Now there’s an uncomfortable idea if I have ever heard one.

Do you think service organizations might actually treat some people worse not based on the amount of money they spend, but based on a perception that they are “lower class” and therefore don’t need to be treated better? Is it possible that a company like Greyhound (and mind you, I’m not saying this is how the people at Greyhound think – I’m just pulling on a thread¬†here) assumes that people who for whatever reason consider bus travel as a first option (cost evidently being only one, somewhat minor factor) simply don’t expect or need to be provided a high-level of service?

Or, to put it another way, would Greyhound, or any bus service for that matter, have a better chance of attracting more customers if it were to improve its service? Would you travel by bus if you knew the busses were new and maintained well, the seats were comfortable, and there were plenty of quality in-ride entertainment options? Would clean terminals with dining and restroom options that were fully staffed with security personnel 24-7-365 cause you to consider the bus as a travel option?

Or, to put it in even another way – would you consider traveling by bus within the U.S. if Greyhound was more like the Mexican bus system?
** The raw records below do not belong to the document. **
/-- SPMM (R229 to R241). DESIGN CHOICE, log entry 35; DEDUCED, log entry 38. -/
def spmm (x0 : Dx) (prev : Nat) (fails : List CheckFail) (slabs : List SlabFail) : Dx :=
  let q := x0.acc.q
  let m := x0.f 28 0 24
  let n := x0.f 32 0 24
  let k := x0.f 36 0 24
  if m = 0 ∨ n = 0 ∨ k = 0 then x0
  else
    let x1 := match x0.extAt with | some a => x0.touch a 64 | none => x0
    let e := x1.epi
    let x2 := x1.touch (x1.erg (x1.f 40 0 31 / 32 * 32)) 32
    let r := opRec x2 (x2.f 40 0 31)
    let fb := opFmt (x2.f 25 3 3)
    let p := rateP r.fmt fb
    let fp32 := r.fmt = 1 ∨ fb = 1
    let order := (let o := x2.f 24 4 2; if o = 3 then 0 else o)
    let grp := x2.f 24 6 2
    let path := x2.f 24 0 2
    let kt := ceilDiv k (512 * p)
    let ob : Operand := { base := x2.erg (x2.f 44 0 31), fmt := fb, p := p, slots := ceilDiv n 512 * kt * 512 * 512, slot := statSlot p 512 512 kt }
    let listOff := x2.ext 56 0 31
    let x3 := if listOff = 0 then x2 else x2.touch (x2.erg listOff) (4 + 4 * x2.at (x2.erg listOff) 4)
    let bl := bRows x3 listOff k
    let segs := ceilDiv m 2048
    let x5 := (upto segs).foldl (fun y s => y.touchAll (spRegions y r k (2048 * s) (min m (2048 * s + 2048)))) x3
    let rows : List SpRow := (upto m).map (spRow x5 r k)
    let rowOf (i : Nat) : SpRow := nth {} rows i
    let present (i : Nat) : Bool := match bl with | none => true | some l => l.1.contains i
    let matchesOf (i : Nat) : List Nat := ((rowOf i).els.filter (fun t => present t.1)).map (·.1)
    -- path of each segment (R233)
    let thresh := x5.c.fld (Reg.smeDensityThresh q) 0 8
    let named (s : Nat) : Nat := entriesNamed x5 r k (2048 * s) (min m (2048 * s + 2048))
    let size (s : Nat) : Nat := min 2048 (m - 2048 * s)
    let forced : Bool := r.form == 0 || r.form == 4 || decide fp32 || x5.c.fld (Reg.smeFault q) 0 1 == 1
    let isSme (s : Nat) : Bool :=
      !forced && (path == 2 || ((path == 0 || path == 3) && decide (named s * 256 < thresh * size s * k)))
    let smeSegs := (upto segs).filter isSme
    let arrSegs := (upto segs).filter (fun s => !isSme s)
    if !arrSegs.isEmpty && x5.c.fld (Reg.arrayFault q) 0 1 == 1 then x5.st 0x40
    else
      let work := x5.erg (x5.ext 52 0 31 / 128 * 128)
      let x5 := expandWork (readB x5 ob kt n (bl.map (·.1)) arrSegs smeSegs matchesOf (fun s => (upto (size s)).map (· + 2048 * s))) work r.fmt p kt n arrSegs size
        (fun i j => match (rowOf i).els.find? (fun t => t.1 == j) with | some t => t.2 | none => Fp.zero)
      let terms (i j : Nat) : List Term :=
        ((rowOf i).els.filter (fun t => present t.1)).map (fun t => { idx := t.1, a := t.2, b := ob.val x5 j t.1 : Term })
      let units := unitsOf 0 m n 512 512 1
      let pr : Prod := { rows := m, n := n, order := order, grp := grp, fp32 := fp32, os := false, quad := false, p := p, k := k,
                         shape := { tiles := evenTiles kt (512 * p), top := k }, terms := terms, units := units, sme := isSme,
                         rowFn := decide (n ≤ 512),
                         reads := [ob.region, (x2.erg (x2.f 40 0 31 / 32 * 32), 32)] ++ (if listOff = 0 then [] else [(x2.erg listOff, 4 + 4 * x2.at (x2.erg listOff) 4)]) ++ (if arrSegs.isEmpty then [] else [(work, 2 * 2559 * 512 * p * elemBytes r.fmt)]) ++ ((upto segs).map (fun s => spRegions x5 r k (2048 * s) (min m (2048 * s + 2048)))).flatten }
      -- dropped entries (R241)
      let aDrops := (rows.map (·.drops)).flatten
      let bDrops := match bl with | none => [] | some l => l.2
      let least (l : List Nat) : Nat := l.foldl min (2 ^ 64 - 1)
      let nd := aDrops.length + bDrops.length
      let x6 := (x5.dropMany nd (if aDrops.isEmpty then 2 ^ 63 + least bDrops else least aDrops)).core
        (fun c => if nd = 0 then c else c.inc (Reg.smeDrop q) nd)
      -- counters (R261)
      let nb := ceilDiv n 512
      let matched := (smeSegs.map (fun s => (upto (size s)).foldl (fun t i =>
        t + (matchesOf (2048 * s + i)).length) 0)).foldl (· + ·) 0
      let passes := (if fp32 then 6 else 1) * orderFactor order grp fp32
      let cost (u : Unit) : Nat × Nat := if isSme u.seg then (0, 0) else (passes * kt * max (size u.seg) 512, size u.seg * u.colList.length * k)
      let (x7, busy) := if smeSegs.isEmpty then (x6, 0) else x6.fresh
      let near := fun s => decide (named s * 256 * 2 ≥ thresh * size s * k) && decide (named s * 256 ≤ 2 * thresh * size s * k)
      let bump (mp : SMap Nat) (l : List Nat) : SMap Nat := if l.isEmpty then mp else sput mp q (sget 0 mp q + l.length)
      let x8 := x7.core (fun c =>
        let c := (c.incFld (Reg.smeSegments q) 0 16 arrSegs.length).incFld (Reg.smeSegments q) 16 16 smeSegs.length
        let c := (c.inc64 (Reg.smeBusyLo q) busy).inc64 (Reg.smeMatchLo q) (matched * nb)
        { c with policy := { c.policy with segArray := bump c.policy.segArray (arrSegs.filter near), segSme := bump c.policy.segSme (smeSegs.filter near) } })
      -- SME checks (R240)
      let hit := slabs.filter (fun f => decide (f.row < m) && decide (f.block < nb) && isSme (f.row / 2048) && decide (f.runs ≠ 0))
      let x9 := hit.foldl (fun (y : Dx) f =>
        if y.comp.status ≥ 0x40 then y
        else
          let runs := min f.runs 3
          let y := y.core (fun c => (c.incFld (Reg.smeFault q) 16 16 (min runs 2)).raise (qpage q 1) 2)
          let y := { y with comp := { y.comp with retries := max y.comp.retries (min runs 2) } }
          if runs ≥ 3 then (y.core (fun c => (c.setBit (Reg.smeFault q) 0 true).raise (qpage q 1) 3)).st 0x40 else y.st 0x10) x8
      let dead := hit.find? (fun f => decide (f.runs ≥ 3))
      let pr := { pr with fill := if arrSegs.isEmpty then 0 else fillClocks prev 0, cost := cost }
      let pr := match dead with
        | some f => { pr with units := units.takeWhile (fun u => !(u.block == f.block && u.seg == f.row / 2048)) }
        | none => pr
      let y := drain x9 pr e (fails.filter (fun f => match units[f.unit]? with | some u => !isSme u.seg | none => false))
      let y := if rows.any (·.misuse) then
          (if r.form = 3 then scrambleRows y e m n (fun _ => true)
           else scrambleRows y e m n (fun i => (upto m).any (fun j => j / 2048 == i / 2048 && (rowOf j).misuse)))
        else if r.form = 4 then scrambleRows y e m n (fun _ => true) else y
      y

/-- The expanded value of a form S28 operand at reduction index `k` of column `n` (R242, R244). -/
def s28Val (x : Dx) (r : OpRec) (kt n k : Nat) : Fp :=
  let fmt := if r.fmt = 1 then 3 else r.fmt
  let sz := elemBytes fmt
  let o := k / 8
  let line := (n / 512 * kt + o / 512) * 512 + o % 512
  let a := r.a0 + line * 1024 * sz + (n % 512) * 2 * sz
  let md := x.at (r.a1 + line * 512 + n % 512) 1
  if k % 8 = field md 0 3 then decodeBits fmt (x.at a sz)
  else if k % 8 = field md 3 3 then decodeBits fmt (x.at (a + sz) sz)
  else Fp.zero

/-- MATMUL_S28 (R243 to R246). -/
def matmulS28 (x0 : Dx) (prev : Nat) (fails : List CheckFail) : Dx :=
  let m := x0.f 28 0 24
  let n := x0.f 32 0 24
  let k := x0.f 36 0 24
  if m = 0 ∨ n = 0 ∨ k = 0 then x0
  else
    let x1 := match x0.extAt with | some a => x0.touch a 64 | none => x0
    let e := x1.epi
    let x2 := x1.touch (x1.erg (x1.f 44 0 31 / 32 * 32)) 32
    let r := opRec x2 (x2.f 44 0 31)
    let fb := if r.fmt = 1 then 3 else r.fmt
    let fa := opFmt (x2.f 25 0 3)
    let p := rateP fa fb
    let fp32 := fa = 1
    let order := (let o := x2.f 24 4 2; if o = 3 then 0 else o)
    let grp := x2.f 25 6 2
    let kt := ceilDiv k 4096
    let lines := ceilDiv n 512 * kt * 512
    let oa : Operand := { base := x2.erg (x2.f 40 0 31), fmt := fa, p := 8, slots := kt * (m + 511) * 512, slot := streamSlot 8 512 1 m }
    let bReg := [(r.a0, lines * 1024 * elemBytes fb), (r.a1, lines * 512)]
    let x3 := (x2.touch oa.base oa.size).touchAll bReg
    let terms (i j : Nat) : List Term := (upto k).map (fun t => { idx := t, a := oa.val x3 i t, b := s28Val x3 r kt j t : Term })
    let pr : Prod := { rows := m, n := n, order := order, grp := grp, fp32 := fp32, os := false, quad := false, p := p, k := k,
                       shape := { tiles := evenTiles (ceilDiv k (512 * p)) (512 * p), top := k }, terms := terms,
                       units := unitsOf 0 m n 512 512 1, rowFn := decide (n ≤ 512), reads := oa.region :: (x2.erg (x2.f 44 0 31 / 32 * 32), 32) :: bReg }
    let cc := if p = 2 then 1 else 2
    let passes := (if fp32 then 6 else 1) * orderFactor order grp fp32
    let cost (u : Unit) : Nat × Nat := (passes * kt * max (cc * min 2048 (m - 2048 * u.seg)) 512, u.rows.length * u.colList.length * k)
    drain x3 { pr with fill := fillClocks prev 0, cost := cost } e fails

/-- SP_CONVERT (R247 to R250). DEDUCED, log entry 36. -/
def spConvert (x0 : Dx) : Dx :=
  let rows := x0.f 28 0 24
  let cols := x0.f 32 0 24
  let dOff := x0.erg (x0.f 44 0 31 / 32 * 32)
  let x1 := (x0.touch (x0.erg (x0.f 40 0 31 / 32 * 32)) 32).touch dOff 32
  let r := opRec x1 (x1.f 40 0 31)
  let d := opRec x1 (x1.f 44 0 31)
  let form := if d.form = 3 then 1 else d.form
  let fcb := x1.f 26 0 8
  let fmt0 := field fcb 0 3
  let fmt := match form with
    | 0 => fmt0
    | 4 => if 3 ≤ fmt0 ∧ fmt0 ≤ 6 then fmt0 else 3
    | _ => if fmt0 = 0 ∨ fmt0 = 2 ∨ fmt0 = 7 then 3 else fmt0
  let sz := elemBytes fmt
  let x2 := x1.touchAll (spRegions x1 r cols 0 rows)
  let srcs := (upto rows).map (spRow x2 r cols)
  let drops := (srcs.map (·.drops)).flatten
  let x3 := x2.dropMany drops.length (drops.foldl min (2 ^ 64 - 1))
  let x3 := if r.form = 4 then { x3 with c := { x3.c with free := x3.c.free + rows * cols } } else x3
  let v (i j : Nat) : Fp := match (nth {} srcs i).els.find? (fun t => t.1 == j) with | some t => t.2 | none => Fp.zero
  let (x4, dr) := x3.draws fcb (fun _ => 131) (groupsOf fmt rows cols) ((upto (rows * cols)).map (fun i => (i / cols * padCols fmt cols + i % cols) / 4))
  let x5 := (upto rows).foldl (fun y i => (upto cols).foldl (fun y j => if (v i j).special then y.flagNaN (i * cols + j) else y) y) x4
  let conv (i j : Nat) : Nat := drainElem fmt r.fmt (dr.rnd (i * cols + j)) (v i j)
  let y : Dx := match form with
    | 0 => (upto rows).foldl (fun (y : Dx) i => y.write (d.a0 + i * d.count) (outBytes fmt r.fmt dr (i * padCols fmt cols) cols 0 cols (v i))) x5
    | 1 => (upto rows).foldl (fun y i => (upto (ceilDiv cols 512)).foldl (fun (y : Dx) b =>
        y.write (d.a0 + (i * ceilDiv cols 512 + b) * hStride sz)
          (hRecord sz ((upto (min 512 (cols - 512 * b))).map (fun j => conv i (512 * b + j))))) y) x5
    | 2 =>
      let g64 := ceilDiv cols 64
      let (y, total) := (upto (rows * g64)).foldl (fun (p : Dx × Nat) g =>
        let i := g / g64
        let js := (upto (min 64 (cols - 64 * (g % g64)))).filter (fun j => conv i (64 * (g % g64) + j) ≠ 0)
        let y := (p.1.write (d.a0 + 8 * g) (leBytes 8 (js.foldl (fun s j => s + 2 ^ j) 0))).write (d.a1 + 4 * g) (leBytes 4 p.2)
        ((js.mapIdx (fun t j => (t, j))).foldl (fun (y : Dx) (tj : Nat × Nat) =>
          let e := 64 * (g % g64) + tj.2
          if p.2 + tj.1 < d.count then y.write (d.a2 + (p.2 + tj.1) * sz) (leBytes sz (conv i e))
          else (y.drop (i * cols + e))) y, p.2 + js.length)) (x5, 0)
      y.write (dOff + 4) (leBytes 4 (min total d.count))
    | _ =>
      -- form S28 (R242, R250): source row r is column r of B
      let kt := ceilDiv cols 4096
      let oct (n o : Nat) : List Nat := (upto 8).filter (fun j => decide (n < rows) && decide (8 * o + j < cols) && conv n (8 * o + j) != 0)
      let slots (n o : Nat) : List (Nat × Nat) :=
        let kept := (oct n o).take 2
        let fill := ((upto 8).filter (fun j => !kept.contains j)).take (2 - kept.length)
        (sortBy (fun a b => decide (a ≤ b)) (kept ++ fill)).map (fun j => (j, if kept.contains j then conv n (8 * o + j) else 0))
      let extra := ((upto rows).map (fun n => ((upto (ceilDiv cols 8)).map (fun o => ((oct n o).drop 2).map (fun j => n * cols + 8 * o + j))).flatten)).flatten
      let y := if extra.isEmpty then x5
        else { x5 with comp := { x5.comp with posOver := extra.foldl min (2 ^ 64 - 1), status := max x5.comp.status 0x02 } }
      (upto (ceilDiv rows 512 * kt * 512)).foldl (fun (y : Dx) l =>
        let nt := l / (kt * 512)
        let o := l % (kt * 512)
        let ss : List (List (Nat × Nat)) := (upto 512).map (fun j => slots (nt * 512 + j) o)
        (y.write (d.a0 + l * 1024 * sz) ((ss.map (fun (s : List (Nat × Nat)) => (s.map (fun t => leBytes sz t.2)).flatten)).flatten)).write (d.a1 + l * 512)
          ((ss.map (fun (s : List (Nat × Nat)) => leBytes 1 ((nth (0, 0) s 0).1 + 8 * (nth (0, 0) s 1).1))).flatten)) y
  let y := if srcs.any (·.misuse) then
      (match form with
      | 0 => (upto rows).foldl (fun y i => y.scramble (d.a0 + i * d.count) (rowBytes fmt cols)) y
      | 1 => y.scramble d.a0 (rows * ceilDiv cols 512 * hStride sz)
      | 2 => ((y.scramble d.a0 (8 * rows * ceilDiv cols 64)).scramble d.a1 (4 * rows * ceilDiv cols 64)).scramble d.a2 (d.count * sz)
      | _ => (y.scramble d.a0 (ceilDiv rows 512 * ceilDiv cols 4096 * 512 * 1024 * sz)).scramble d.a1 (ceilDiv rows 512 * ceilDiv cols 4096 * 512 * 512))
    else y
  let nd := y.comp.drops
  y.core (fun c => if nd = 0 then c else c.inc (Reg.smeDrop y.acc.q) nd)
There is much catching up Mexico has to do to reach the level of the United States in economic development, but bus service isnt one of them. Mexican buses are excellent and first class. Many lines have a premium service where you get a complimentary snack and a movie, special waiting room and a movie. Plus comfy seats and leg room. Bus stations are more like airports and there is a selection of snack bars and convenience stores at most stations. You are treated like a respected customer rather than cattle ~SoCal Midwest Noobie

An interesting discussion to be sure. Read the thread in its entirety: Why does Greyhound have such horrible customer service?

Bus sign” by Karyn Christner. CC BY 2.0.


  1. Ive taken MegaBus and bolt bus and found the experience a great value for the price (note, under $20).

    Perhaps greyhound will match their service levels. Busses in the USA are undergoing major shifts. Power outlets, wifi, direct routes with fewer stops, better scheduling are all finally starting to trickle out, and with city-center locations and low prices, some trips are better served by bus than they are by air or train. But ultimately, you get what you pay for, and a $1-30 bus ticket doesn’t warrant a first class product.

    Also, who wants to work for greyhound? If they can’t get excellent employees, how can they have an excellent product and service?

  2. i disagree! Greyhound gave my wife and I a voucher for travel after we had to cancel our ticket. cutomer service was great! Thank you greyhound!

  3. I used Greyhound recently and found it to be similar to the experiences I have had with Megabus. The normal airport shuttle fare to PHX is $44 per person each way. Greyhound gave us a companion fare of $35 for two people round trip. The bus was clean, drivers and agents were friendly, and the onboard wifi worked.